Saved data entries
____

/-- R22, R37, R38, R39: every register reads at its offset, in every phase, with no other effect; the read-write registers store what
the host writes on an idle block, SUB_ENABLE its bits below N_SUB. -/
def Obligations.RegistersReadAndStore : Prop :=
  (∀ s : State,
    step (s.withNext (.hostRead 4 0x00000)) = .next { s with reply := .data 0#32 }
    ∧ step (s.withNext (.hostRead 4 0x00004)) = .next { s with reply := .data s.status }
    ∧ step (s.withNext (.hostRead 4 0x00008)) = .next { s with reply := .data s.width }
    ∧ step (s.withNext (.hostRead 4 0x0000C)) = .next { s with reply := .data s.height }
    ∧ step (s.withNext (.hostRead 4 0x00010)) = .next { s with reply := .data s.colorCount }
    ∧ step (s.withNext (.hostRead 4 0x00014)) = .next { s with reply := .data (s.width * s.height) }
    ∧ step (s.withNext (.hostRead 4 0x00018)) = .next { s with reply := .data ((s.width * s.height) >>> 3) }
    ∧ step (s.withNext (.hostRead 4 0x0001C)) = .next { s with reply := .data s.inCount }
    ∧ step (s.withNext (.hostRead 4 0x00020)) = .next { s with reply := .data s.loadArg }
    ∧ step (s.withNext (.hostRead 4 0x00024)) = .next { s with reply := .data s.subEnable }
    ∧ step (s.withNext (.hostRead 4 0x00028)) = .next { s with reply := .data s.frameCount }
    ∧ step (s.withNext (.hostRead 4 0x0002C)) = .next { s with reply := .data (BitVec.ofNat 32 s.params.maxPixels) }
    ∧ step (s.withNext (.hostRead 4 0x00030)) = .next { s with reply := .data (BitVec.ofNat 32 s.params.nSub) })
  ∧ ∀ (s : State) (v : Word), s.busy = false →
    step (s.withNext (.hostWrite 4 0x0001C v)) = .next { s with reply := .written, inCount := v }
    ∧ step (s.withNext (.hostWrite 4 0x00020 v)) = .next { s with reply := .written, loadArg := v }
    ∧ (s.params.nSub ≤ 32 →
      ∃ t, step (s.withNext (.hostWrite 4 0x00024 v)) = .next t ∧ t = { s with reply := .written, subEnable := t.subEnable }
        ∧ ∀ i, t.subEnable.getLsbD i = (v.getLsbD i && decide (i < s.params.nSub)))

/-- R35, R36: where the invariants hold, PIXELS is the exact product and PLANE_LEN its truncated eighth (log 15). -/
def Obligations.PixelsAndPlaneLenAreExact : Prop :=
  ∀ s : State, s.stateInv →
    (s.readReg .pixels).toNat = s.width.toNat * s.height.toNat
    ∧ (s.readReg .planeLen).toNat = s.width.toNat * s.height.toNat / 8
    ∧ s.numPixels = s.width.toNat * s.height.toNat ∧ s.planeLen = s.width.toNat * s.height.toNat / 8
    ∧ s.numPixels ≤ s.params.maxPixels ∧ s.planeLen ≤ 0x2000

/-! ### The bus -/

/-- R67: an access that breaks the width or alignment rules, or lies outside the aperture (log 6), is a bus error: an error response
with read data 0 and no change of state. Every other access is none. -/
def Obligations.BusErrorsChangeNothing : Prop :=
  ∀ (s : State) (n off : Nat) (v : Word),
    (¬ ((off < 0x01000 ∧ n = 4 ∧ off % 4 = 0)
        ∨ (0x01000 ≤ off ∧ off < 0x40000 ∧ (n = 1 ∨ n = 2 ∨ n = 4) ∧ off % n = 0)) →
      step (s.withNext (.hostWrite n off v)) = .next { s with reply := .busError }
      ∧ step (s.withNext (.hostRead n off)) = .next { s with reply := .busError }
      ∧ Reply.busError.readData = 0#32)
    ∧ (((off < 0x01000 ∧ n = 4 ∧ off % 4 = 0)
        ∨ (0x01000 ≤ off ∧ off < 0x40000 ∧ (n = 1 ∨ n = 2 ∨ n = 4) ∧ off % n = 0)) →
      (∀ t, step (s.withNext (.hostWrite n off v)) = .next t → t.reply = .written)
      ∧ ∀ t, step (s.withNext (.hostRead n off)) = .next t → ∃ d, t.reply = .data d)

/-- R68, R66, R237: the RAZ/WI targets, the reserved offsets and the IN window at and above MAX_PIXELS, read 0 and ignore writes, in
every phase, without a bus error and without WIGN. -/
def Obligations.ReservedOffsetsReadZeroIgnoreWrites : Prop :=
  ∀ (s : State) (n off : Nat) (v : Word),
    ((0x00034 ≤ off ∧ off < 0x01000 ∧ n = 4 ∧ off % 4 = 0)
      ∨ (((0x01120 ≤ off ∧ off < 0x10000) ∨ (0x2C000 ≤ off ∧ off < 0x40000)
          ∨ (0x10000 + s.params.maxPixels ≤ off ∧ 0x10000 ≤ off ∧ off < 0x20000))
        ∧ (n = 1 ∨ n = 2 ∨ n = 4) ∧ off % n = 0)) →
    step (s.withNext (.hostRead n off)) = .next { s with reply := .data 0#32 }
    ∧ step (s.withNext (.hostWrite n off v)) = .next { s with reply := .written }

/-- R69: writes to the read-only registers and to the output bank are ignored, busy or not, without a bus error and without WIGN. -/
def Obligations.ReadOnlyTargetsIgnoreWrites : Prop :=
  ∀ (s : State) (v : Word),
    (∀ r ∈ [Reg.width, .height, .colorCount, .pixels, .planeLen, .frameCount, .paramMaxPixels, .paramNSub],
      step (s.withNext (.hostWrite 4 r.offset v)) = .next { s with reply := .written })
    ∧ (v &&& 0x00030000#32 = 0#32 → step (s.withNext (.hostWrite 4 0x00004 v)) = .next { s with reply := .written })
    ∧ (∀ n off, (n = 1 ∨ n = 2 ∨ n = 4) → off % n = 0 → (0x01000 ≤ off ∧ off < 0x01120) ∨ (0x20000 ≤ off ∧ off < 0x2C000) →
      step (s.withNext (.hostWrite n off v)) = .next { s with reply := .written })
    ∧ step (s.withNext (.hostRead 4 0x00000)) = .next { s with reply := .data 0#32 }

/-- R70: no host or subscriber read has a side effect, and a read may be repeated: outside COPY, ENGINE_WAIT and STAGES, where the
bank's bytes are draws (R238), the second answer is the first. -/
def Obligations.ReadsHaveNoSideEffect : Prop :=
  (∀ (s t : State) (n off : Nat), step (s.withNext (.hostRead n off)) = .next t →
    t = { s with reply := t.reply, draws := t.draws }
    ∧ (s.bankUnspecified = false → t.draws = s.draws ∧ step (t.withNext (.hostRead n off)) = .next t))
  ∧ ∀ (s t : State) (i n off : Nat), step (s.withNext (.subRead i n off)) = .next t →
    t = { s with reply := t.reply, draws := t.draws }

/-- R72, R210: a subscriber sees the same bytes as the host at the offsets of its view, by the same bus rules; every other read of
its port, with any width, is a bus error, which for an aligned read outside the view is the model's reading of R67 (log 7). -/
def Obligations.SubscribersSeeTheHostsBytes : Prop :=
  ∀ (s : State) (i n off : Nat), i < s.params.nSub →
    ((0x01000 ≤ off ∧ off < 0x01120) ∨ (0x20000 ≤ off ∧ off < 0x2C000) →
      step (s.withNext (.subRead i n off)) = step (s.withNext (.hostRead n off)))
    ∧ (¬ ((0x01000 ≤ off ∧ off < 0x01120) ∨ (0x20000 ≤ off ∧ off < 0x2C000)) ∨ ¬ (n = 1 ∨ n = 2 ∨ n = 4) ∨ off % n ≠ 0 →
      step (s.withNext (.subRead i n off)) = .next { s with reply := .busError })

/-- R62, R66: a host write of n bytes at IN[i] stores byte k of the value at IN[i + k] and nothing else, and the same access reads the
value's n low bytes back. -/
def Obligations.InputAccessesAreLittleEndian : Prop :=
  ∀ (s : State) (n i : Nat) (v : Word), s.params.wf → s.busy = false → (n = 1 ∨ n = 2 ∨ n = 4) → i % n = 0 →
    i + n ≤ s.params.maxPixels → ∃ t, step (s.withNext (.hostWrite n (0x10000 + i) v)) = .next t
    ∧ t = { s with reply := .written, inp := t.inp }
    ∧ (∀ k < n, t.inp.read (i + k) = some (v.extractLsb' (8 * k) 8))
    ∧ (∀ a, a < i ∨ i + n ≤ a → t.inp.read a = s.inp.read a)
    ∧ step (t.withNext (.hostRead n (0x10000 + i)))
      = .next { t with reply := .data (v &&& BitVec.ofNat 32 (2 ^ (8 * n) - 1)) }

/-- R63, R62, R152: the word, the two halfwords and the bytes of a palette entry, and the word MARSHAL leaves there. -/
def Obligations.PaletteEntryLayout : Prop :=
  ∀ (s : State) (i : Nat), i < 64 → s.bankUnspecified = false →
    (∀ e, s.palette.read i = some e →
      step (s.withNext (.hostRead 4 (0x01000 + 4 * i))) = .next { s with reply := .data (e.a ++ e.b ++ e.g ++ e.r) }
      ∧ step (s.withNext (.hostRead 2 (0x01000 + 4 * i + 0))) = .next { s with reply := .data (0#16 ++ e.g ++ e.r) }
      ∧ step (s.withNext (.hostRead 2 (0x01000 + 4 * i + 2))) = .next { s with reply := .data (0#16 ++ e.a ++ e.b) }
      ∧ step (s.withNext (.hostRead 1 (0x01000 + 4 * i + 0))) = .next { s with reply := .data (e.r.setWidth 32) }
      ∧ step (s.withNext (.hostRead 1 (0x01000 + 4 * i + 1))) = .next { s with reply := .data (e.g.setWidth 32) }
      ∧ step (s.withNext (.hostRead 1 (0x01000 + 4 * i + 2))) = .next { s with reply := .data (e.b.setWidth 32) }
      ∧ step (s.withNext (.hostRead 1 (0x01000 + 4 * i + 3))) = .next { s with reply := .data (e.a.setWidth 32) })
    ∧ step ((marshal s).withNext (.hostRead 4 (0x01000 + 4 * i)))
      = .next { marshal s with reply := .data (0xFF000000#32 ||| ((s.palStageByte (3 * i + 2)).setWidth 32 <<< 16)
          ||| ((s.palStageByte (3 * i + 1)).setWidth 32 <<< 8) ||| (s.palStageByte (3 * i)).setWidth 32) }

/-- R64, R62, R161: the word, the two halfwords and the bytes of a rotation entry; ACTIVE is computed from count at the read. -/
def Obligations.RotationEntryLayout : Prop :=
  ∀ (s : State) (j : Nat) (e : RotEntry), j < 8 → s.bankUnspecified = false → s.rot.read j = some e →
    step (s.withNext (.hostRead 4 (0x01100 + 4 * j)))
      = .next { s with reply := .data (0#7 ++ BitVec.ofBool (decide (e.count ≠ 0#8)) ++ e.interval ++ e.count ++ e.first) }
    ∧ step (s.withNext (.hostRead 2 (0x01100 + 4 * j + 0))) = .next { s with reply := .data (0#16 ++ e.count ++ e.first) }
    ∧ step (s.withNext (.hostRead 2 (0x01100 + 4 * j + 2)))
      = .next { s with reply := .data (0#16 ++ (0#7 ++ BitVec.ofBool (decide (e.count ≠ 0#8))) ++ e.interval) }
    ∧ step (s.withNext (.hostRead 1 (0x01100 + 4 * j + 0))) = .next { s with reply := .data (e.first.setWidth 32) }
    ∧ step (s.withNext (.hostRead 1 (0x01100 + 4 * j + 1))) = .next { s with reply := .data (e.count.setWidth 32) }
    ∧ step (s.withNext (.hostRead 1 (0x01100 + 4 * j + 2))) = .next { s with reply := .data (e.interval.setWidth 32) }
    ∧ step (s.withNext (.hostRead 1 (0x01100 + 4 * j + 3)))
      = .next { s with reply := .data (if e.count = 0#8 then 0#32 else 1#32) }

/-- R65, R62: the plane windows. A byte below L reads as stored, and four of them as one little-endian word. A read of any width
gives byte k of its value from PLANE[p][b + k] where b + k is below L and 0 where it is not, so a read across L too. Where it lies at
and above L it reads 0 in every phase, with no draw (log 13). -/
def Obligations.PlaneWindowLayout : Prop :=
  ∀ (s : State) (p b : Nat), p < 6 → b < 0x2000 →
    (∀ v, b < s.planeLen → s.bankUnspecified = false → s.plane.read (0x2000 * p + b) = some v →
      step (s.withNext (.hostRead 1 (0x20000 + 0x2000 * p + b))) = .next { s with reply := .data (v.setWidth 32) })
    ∧ (∀ v0 v1 v2 v3, b % 4 = 0 → b + 3 < s.planeLen → s.bankUnspecified = false →
      s.plane.read (0x2000 * p + b) = some v0 → s.plane.read (0x2000 * p + (b + 1)) = some v1 →
      s.plane.read (0x2000 * p + (b + 2)) = some v2 → s.plane.read (0x2000 * p + (b + 3)) = some v3 →
      step (s.withNext (.hostRead 4 (0x20000 + 0x2000 * p + b))) = .next { s with reply := .data (v3 ++ v2 ++ v1 ++ v0) })
    ∧ (∀ (n : Nat) (byte : Nat → Byte), (n = 1 ∨ n = 2 ∨ n = 4) → b % n = 0 → s.bankUnspecified = false →
      (∀ k < n, b + k < s.planeLen → s.plane.read (0x2000 * p + (b + k)) = some (byte k)) →
      ∃ d : Word, step (s.withNext (.hostRead n (0x20000 + 0x2000 * p + b))) = .next { s with reply := .data d }
        ∧ ∀ k < 4, d.extractLsb' (8 * k) 8 = if k < n ∧ b + k < s.planeLen then byte k else 0#8)
    ∧ (∀ n : Nat, (n = 1 ∨ n = 2 ∨ n = 4) → b % n = 0 → s.planeLen ≤ b →
      step (s.withNext (.hostRead n (0x20000 + 0x2000 * p + b))) = .next { s with reply := .data 0#32 })

/-- R241: a read of a byte of PALETTE, ROT, PLANE below L or IN that has not been written since reset faults. Of the output bank this
is so outside COPY, ENGINE_WAIT and STAGES; in them such a read is a draw, the model's choice (log 24). -/
def Obligations.UnwrittenReadsFault : Prop :=
  ∀ (s : State) (n off : Nat), s.params.wf → (n = 1 ∨ n = 2 ∨ n = 4) → off % n = 0 →
    (∀ i, off = 0x10000 + i → i + n ≤ s.params.maxPixels → (∃ k < n, s.inp.read (i + k) = none) →
      step (s.withNext (.hostRead n off)) = .fault (.unwrittenRead off))
    ∧ (s.bankUnspecified = false →
      (0x01000 ≤ off → off < 0x01100 → s.palette.read ((off - 0x01000) / 4) = none →
        step (s.withNext (.hostRead n off)) = .fault (.unwrittenRead off))
      ∧ (0x01100 ≤ off → off < 0x01120 → s.rot.read ((off - 0x01100) / 4) = none →
        step (s.withNext (.hostRead n off)) = .fault (.unwrittenRead off))
      ∧ ∀ p b, p < 6 → b < 0x2000 → off = 0x20000 + 0x2000 * p + b →
        (∃ k < n, b + k < s.planeLen ∧ s.plane.read (0x2000 * p + (b + k)) = none) →
        step (s.withNext (.hostRead n off)) = .fault (.unwrittenRead off))

/-- R238: a read of the output bank in COPY, ENGINE_WAIT or STAGES answers with a draw, bytes that nothing constrains and that no
other read is given; in a plane read that crosses L the bytes at and above L are 0 (R65, log 13). It holds for every value of the
draws (log 12), and for a byte not written since reset too, the model's choice (log 24). -/
def Obligations.BankReadsDuringColorizeAreDraws : Prop :=
  ∀ (s : State) (n off : Nat), (s.phase = .copy ∨ s.phase = .engineWait ∨ s.phase = .stages) →
    (n = 1 ∨ n = 2 ∨ n = 4) → off % n = 0 →
    (0x01000 ≤ off → off < 0x01120 →
      step (s.withNext (.hostRead n off))
        = .next { s with reply := .data (leWord ((List.range n).map fun k => Config.freeByte (s.draws + k))),
                         draws := s.draws + n })
    ∧ ∀ p b, p < 6 → b < 0x2000 → b < s.planeLen → off = 0x20000 + 0x2000 * p + b →
      step (s.withNext (.hostRead n off))
        = .next { s with reply := .data (leWord ((List.range n).map fun k =>
                           if b + k < s.planeLen then Config.freeByte (s.draws + k) else 0#8)),
                         draws := s.draws + n }

/-- R77: while a Colored Frame is published, every read of the output bank is answered with data: none faults. -/
def Obligations.PublishedBankReadsAreAnswered : Prop :=
  ∀ (s : State) (n off : Nat), s.Inv → s.phase = .publish → (n = 1 ∨ n = 2 ∨ n = 4) → off % n = 0 →
    (0x01000 ≤ off ∧ off < 0x01120) ∨ (0x20000 ≤ off ∧ off < 0x2C000) →
    ∃ d, step (s.withNext (.hostRead n off)) = .next { s with reply := .data d }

____

WHAT IS EXPECTED: All lines above from the line with "gives byte k" through the line with "step (s.withNext (.hostRead 1 (0x20000", both included, are to be set down exactly, with nothing else.

ANSWER SPACE:
gives byte k of its value from PLANE[p][b + k] where b + k is below L and 0 where it is not, so a read across L too. Where it lies at
and above L it reads 0 in every phase, with no draw (log 13). -/
def Obligations.PlaneWindowLayout : Prop :=
  ∀ (s : State) (p b : Nat), p < 6 → b < 0x2000 →
    (∀ v, b < s.planeLen → s.bankUnspecified = false → s.plane.read (0x2000 * p + b) = some v →
      step (s.withNext (.hostRead 1 (0x20000 + 0x2000 * p + b))) = .next { s with reply := .data (v.setWidth 32) })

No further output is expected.